MATERIAL PROVIDED START

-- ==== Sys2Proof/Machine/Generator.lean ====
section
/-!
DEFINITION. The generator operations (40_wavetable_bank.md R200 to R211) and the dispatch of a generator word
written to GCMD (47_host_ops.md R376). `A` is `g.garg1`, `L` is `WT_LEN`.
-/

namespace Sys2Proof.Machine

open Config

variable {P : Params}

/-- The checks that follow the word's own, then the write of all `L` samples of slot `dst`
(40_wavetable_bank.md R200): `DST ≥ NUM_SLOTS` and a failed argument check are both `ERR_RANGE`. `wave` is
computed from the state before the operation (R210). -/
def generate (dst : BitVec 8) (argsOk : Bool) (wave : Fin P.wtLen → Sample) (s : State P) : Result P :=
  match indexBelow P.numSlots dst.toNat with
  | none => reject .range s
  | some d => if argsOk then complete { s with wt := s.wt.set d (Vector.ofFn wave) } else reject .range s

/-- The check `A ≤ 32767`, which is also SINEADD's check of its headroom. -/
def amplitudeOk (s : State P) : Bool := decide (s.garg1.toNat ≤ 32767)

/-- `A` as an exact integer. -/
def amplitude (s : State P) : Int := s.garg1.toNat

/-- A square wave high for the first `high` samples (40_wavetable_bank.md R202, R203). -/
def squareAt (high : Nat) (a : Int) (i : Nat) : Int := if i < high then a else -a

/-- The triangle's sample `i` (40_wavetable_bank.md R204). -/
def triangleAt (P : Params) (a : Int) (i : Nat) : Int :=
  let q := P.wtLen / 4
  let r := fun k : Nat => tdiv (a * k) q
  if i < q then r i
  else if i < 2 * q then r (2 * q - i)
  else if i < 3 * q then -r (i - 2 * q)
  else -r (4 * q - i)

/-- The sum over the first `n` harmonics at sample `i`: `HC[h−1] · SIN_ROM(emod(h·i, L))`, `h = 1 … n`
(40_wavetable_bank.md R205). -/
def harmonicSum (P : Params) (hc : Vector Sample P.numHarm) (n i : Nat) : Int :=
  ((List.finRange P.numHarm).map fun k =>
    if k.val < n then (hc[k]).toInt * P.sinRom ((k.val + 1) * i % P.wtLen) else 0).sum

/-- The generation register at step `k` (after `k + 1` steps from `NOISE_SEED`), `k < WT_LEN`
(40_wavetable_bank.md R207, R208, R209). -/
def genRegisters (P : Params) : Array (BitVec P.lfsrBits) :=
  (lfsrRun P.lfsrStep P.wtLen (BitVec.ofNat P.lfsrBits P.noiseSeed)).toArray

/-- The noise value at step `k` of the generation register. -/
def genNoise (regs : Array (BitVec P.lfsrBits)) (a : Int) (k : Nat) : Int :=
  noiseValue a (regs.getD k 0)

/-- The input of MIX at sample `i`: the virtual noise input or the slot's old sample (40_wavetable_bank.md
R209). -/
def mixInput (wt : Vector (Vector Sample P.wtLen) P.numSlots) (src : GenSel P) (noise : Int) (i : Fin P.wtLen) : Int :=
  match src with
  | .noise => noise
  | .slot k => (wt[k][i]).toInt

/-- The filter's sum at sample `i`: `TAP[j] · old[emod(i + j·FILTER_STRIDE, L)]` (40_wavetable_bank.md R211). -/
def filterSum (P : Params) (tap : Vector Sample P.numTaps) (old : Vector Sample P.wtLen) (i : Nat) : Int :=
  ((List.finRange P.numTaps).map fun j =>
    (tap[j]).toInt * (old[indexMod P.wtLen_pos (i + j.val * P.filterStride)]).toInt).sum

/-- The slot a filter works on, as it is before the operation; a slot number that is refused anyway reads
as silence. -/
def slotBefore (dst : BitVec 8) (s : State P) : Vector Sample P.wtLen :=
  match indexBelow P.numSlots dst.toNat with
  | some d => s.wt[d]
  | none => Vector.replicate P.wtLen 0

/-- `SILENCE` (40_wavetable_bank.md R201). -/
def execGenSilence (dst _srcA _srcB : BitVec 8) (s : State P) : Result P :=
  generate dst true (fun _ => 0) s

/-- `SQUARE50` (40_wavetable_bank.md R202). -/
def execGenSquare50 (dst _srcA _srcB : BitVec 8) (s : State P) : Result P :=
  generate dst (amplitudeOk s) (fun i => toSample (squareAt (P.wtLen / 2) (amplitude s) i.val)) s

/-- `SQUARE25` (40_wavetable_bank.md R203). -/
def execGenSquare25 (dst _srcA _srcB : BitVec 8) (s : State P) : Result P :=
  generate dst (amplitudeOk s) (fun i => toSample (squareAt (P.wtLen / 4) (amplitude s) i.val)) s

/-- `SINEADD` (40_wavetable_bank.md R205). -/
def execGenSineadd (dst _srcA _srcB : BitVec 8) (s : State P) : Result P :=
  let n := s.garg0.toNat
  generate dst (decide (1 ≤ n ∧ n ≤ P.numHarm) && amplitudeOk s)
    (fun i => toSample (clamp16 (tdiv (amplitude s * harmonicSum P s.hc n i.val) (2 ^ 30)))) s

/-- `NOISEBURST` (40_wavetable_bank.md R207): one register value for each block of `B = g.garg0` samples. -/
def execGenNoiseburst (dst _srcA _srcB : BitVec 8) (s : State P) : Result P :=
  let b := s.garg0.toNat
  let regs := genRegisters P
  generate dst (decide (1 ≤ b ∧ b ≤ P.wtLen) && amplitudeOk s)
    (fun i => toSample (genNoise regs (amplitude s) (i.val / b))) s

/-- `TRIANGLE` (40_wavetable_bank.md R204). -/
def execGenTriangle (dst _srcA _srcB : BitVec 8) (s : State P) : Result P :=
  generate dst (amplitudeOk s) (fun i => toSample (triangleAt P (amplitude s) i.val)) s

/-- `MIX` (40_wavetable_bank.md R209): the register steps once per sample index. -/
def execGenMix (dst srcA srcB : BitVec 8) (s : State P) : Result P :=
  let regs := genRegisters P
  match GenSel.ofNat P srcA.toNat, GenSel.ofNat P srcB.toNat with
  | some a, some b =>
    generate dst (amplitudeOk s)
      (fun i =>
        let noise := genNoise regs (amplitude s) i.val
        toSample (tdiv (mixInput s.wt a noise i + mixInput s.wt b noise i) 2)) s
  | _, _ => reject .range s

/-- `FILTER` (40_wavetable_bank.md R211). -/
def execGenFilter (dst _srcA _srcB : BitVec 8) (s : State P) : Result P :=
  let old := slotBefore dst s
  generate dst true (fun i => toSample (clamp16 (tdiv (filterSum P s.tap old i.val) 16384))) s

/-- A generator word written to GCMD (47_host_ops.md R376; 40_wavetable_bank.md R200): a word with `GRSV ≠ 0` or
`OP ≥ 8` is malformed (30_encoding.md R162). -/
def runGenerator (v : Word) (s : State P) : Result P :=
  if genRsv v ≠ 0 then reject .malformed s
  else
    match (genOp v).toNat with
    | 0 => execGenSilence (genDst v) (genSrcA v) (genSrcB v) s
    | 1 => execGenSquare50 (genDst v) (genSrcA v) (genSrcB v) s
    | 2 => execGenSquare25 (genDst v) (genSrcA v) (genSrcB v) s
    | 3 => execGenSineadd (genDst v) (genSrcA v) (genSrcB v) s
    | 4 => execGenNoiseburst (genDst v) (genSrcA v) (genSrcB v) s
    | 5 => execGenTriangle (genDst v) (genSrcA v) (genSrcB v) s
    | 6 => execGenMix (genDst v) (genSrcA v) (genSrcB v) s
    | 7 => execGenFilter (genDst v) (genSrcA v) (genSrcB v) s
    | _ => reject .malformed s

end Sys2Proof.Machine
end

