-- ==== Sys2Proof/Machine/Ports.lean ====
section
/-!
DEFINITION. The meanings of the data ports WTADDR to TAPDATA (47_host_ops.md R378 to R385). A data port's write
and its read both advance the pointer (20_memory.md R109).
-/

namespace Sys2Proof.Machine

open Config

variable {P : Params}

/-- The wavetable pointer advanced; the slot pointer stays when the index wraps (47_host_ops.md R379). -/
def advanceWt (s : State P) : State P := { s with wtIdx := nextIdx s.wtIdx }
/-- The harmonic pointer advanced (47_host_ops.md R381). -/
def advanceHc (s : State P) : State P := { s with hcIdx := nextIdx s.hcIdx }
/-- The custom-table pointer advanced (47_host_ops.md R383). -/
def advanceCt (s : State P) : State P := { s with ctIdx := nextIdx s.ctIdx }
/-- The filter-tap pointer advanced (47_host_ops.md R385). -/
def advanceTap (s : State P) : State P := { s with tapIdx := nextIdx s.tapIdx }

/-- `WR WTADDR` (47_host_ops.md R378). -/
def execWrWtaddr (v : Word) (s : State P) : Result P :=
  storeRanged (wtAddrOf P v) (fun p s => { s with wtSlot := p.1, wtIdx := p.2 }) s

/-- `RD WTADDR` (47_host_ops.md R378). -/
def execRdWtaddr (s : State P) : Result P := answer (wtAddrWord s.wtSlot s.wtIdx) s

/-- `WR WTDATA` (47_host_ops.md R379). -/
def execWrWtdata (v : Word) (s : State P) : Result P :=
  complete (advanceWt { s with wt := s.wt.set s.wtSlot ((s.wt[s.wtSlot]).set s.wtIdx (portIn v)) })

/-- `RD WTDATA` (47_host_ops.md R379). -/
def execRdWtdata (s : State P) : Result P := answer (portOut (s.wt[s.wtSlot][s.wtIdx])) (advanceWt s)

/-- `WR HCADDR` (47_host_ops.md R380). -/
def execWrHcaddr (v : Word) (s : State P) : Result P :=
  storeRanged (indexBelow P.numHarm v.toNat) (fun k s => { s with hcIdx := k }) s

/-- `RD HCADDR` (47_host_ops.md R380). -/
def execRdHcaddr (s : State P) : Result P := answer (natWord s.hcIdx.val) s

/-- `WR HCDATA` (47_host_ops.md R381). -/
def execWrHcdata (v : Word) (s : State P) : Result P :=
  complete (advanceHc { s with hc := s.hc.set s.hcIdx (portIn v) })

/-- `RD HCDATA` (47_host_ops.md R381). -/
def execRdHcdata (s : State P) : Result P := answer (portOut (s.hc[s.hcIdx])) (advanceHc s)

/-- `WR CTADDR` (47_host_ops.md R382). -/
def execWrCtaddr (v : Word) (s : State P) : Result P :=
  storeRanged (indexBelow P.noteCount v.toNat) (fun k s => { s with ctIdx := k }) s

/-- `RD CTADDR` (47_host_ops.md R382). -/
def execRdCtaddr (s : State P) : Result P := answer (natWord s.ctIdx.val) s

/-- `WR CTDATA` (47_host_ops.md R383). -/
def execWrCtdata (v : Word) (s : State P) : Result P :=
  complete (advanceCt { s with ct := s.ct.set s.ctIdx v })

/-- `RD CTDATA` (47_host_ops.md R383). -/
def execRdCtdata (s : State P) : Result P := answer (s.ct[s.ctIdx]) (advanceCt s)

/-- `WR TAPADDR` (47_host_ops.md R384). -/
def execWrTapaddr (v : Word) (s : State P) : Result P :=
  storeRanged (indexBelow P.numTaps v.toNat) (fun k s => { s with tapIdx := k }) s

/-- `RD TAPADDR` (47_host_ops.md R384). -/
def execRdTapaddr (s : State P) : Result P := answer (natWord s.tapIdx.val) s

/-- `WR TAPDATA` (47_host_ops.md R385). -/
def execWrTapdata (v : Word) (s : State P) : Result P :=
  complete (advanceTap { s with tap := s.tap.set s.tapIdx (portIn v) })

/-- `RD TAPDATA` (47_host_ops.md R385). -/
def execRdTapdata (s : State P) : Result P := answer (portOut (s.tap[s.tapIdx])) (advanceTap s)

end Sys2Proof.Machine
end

MATERIAL PROVIDED END

> **WORK TO COMPLETE**: Starting at the line above that contains "execGenSilence (genDst v) (genSrcA v) (genSrcB v) s", repeat each line exactly up to and including the line that contains "execGenTriangle (genDst v) (genSrcA v) (genSrcB v) s", and stop there.

> **ANSWER FOR THIS EXERCISE**:
    | 0 => execGenSilence (genDst v) (genSrcA v) (genSrcB v) s
    | 1 => execGenSquare50 (genDst v) (genSrcA v) (genSrcB v) s
    | 2 => execGenSquare25 (genDst v) (genSrcA v) (genSrcB v) s
    | 3 => execGenSineadd (genDst v) (genSrcA v) (genSrcB v) s
    | 4 => execGenNoiseburst (genDst v) (genSrcA v) (genSrcB v) s
    | 5 => execGenTriangle (genDst v) (genSrcA v) (genSrcB v) s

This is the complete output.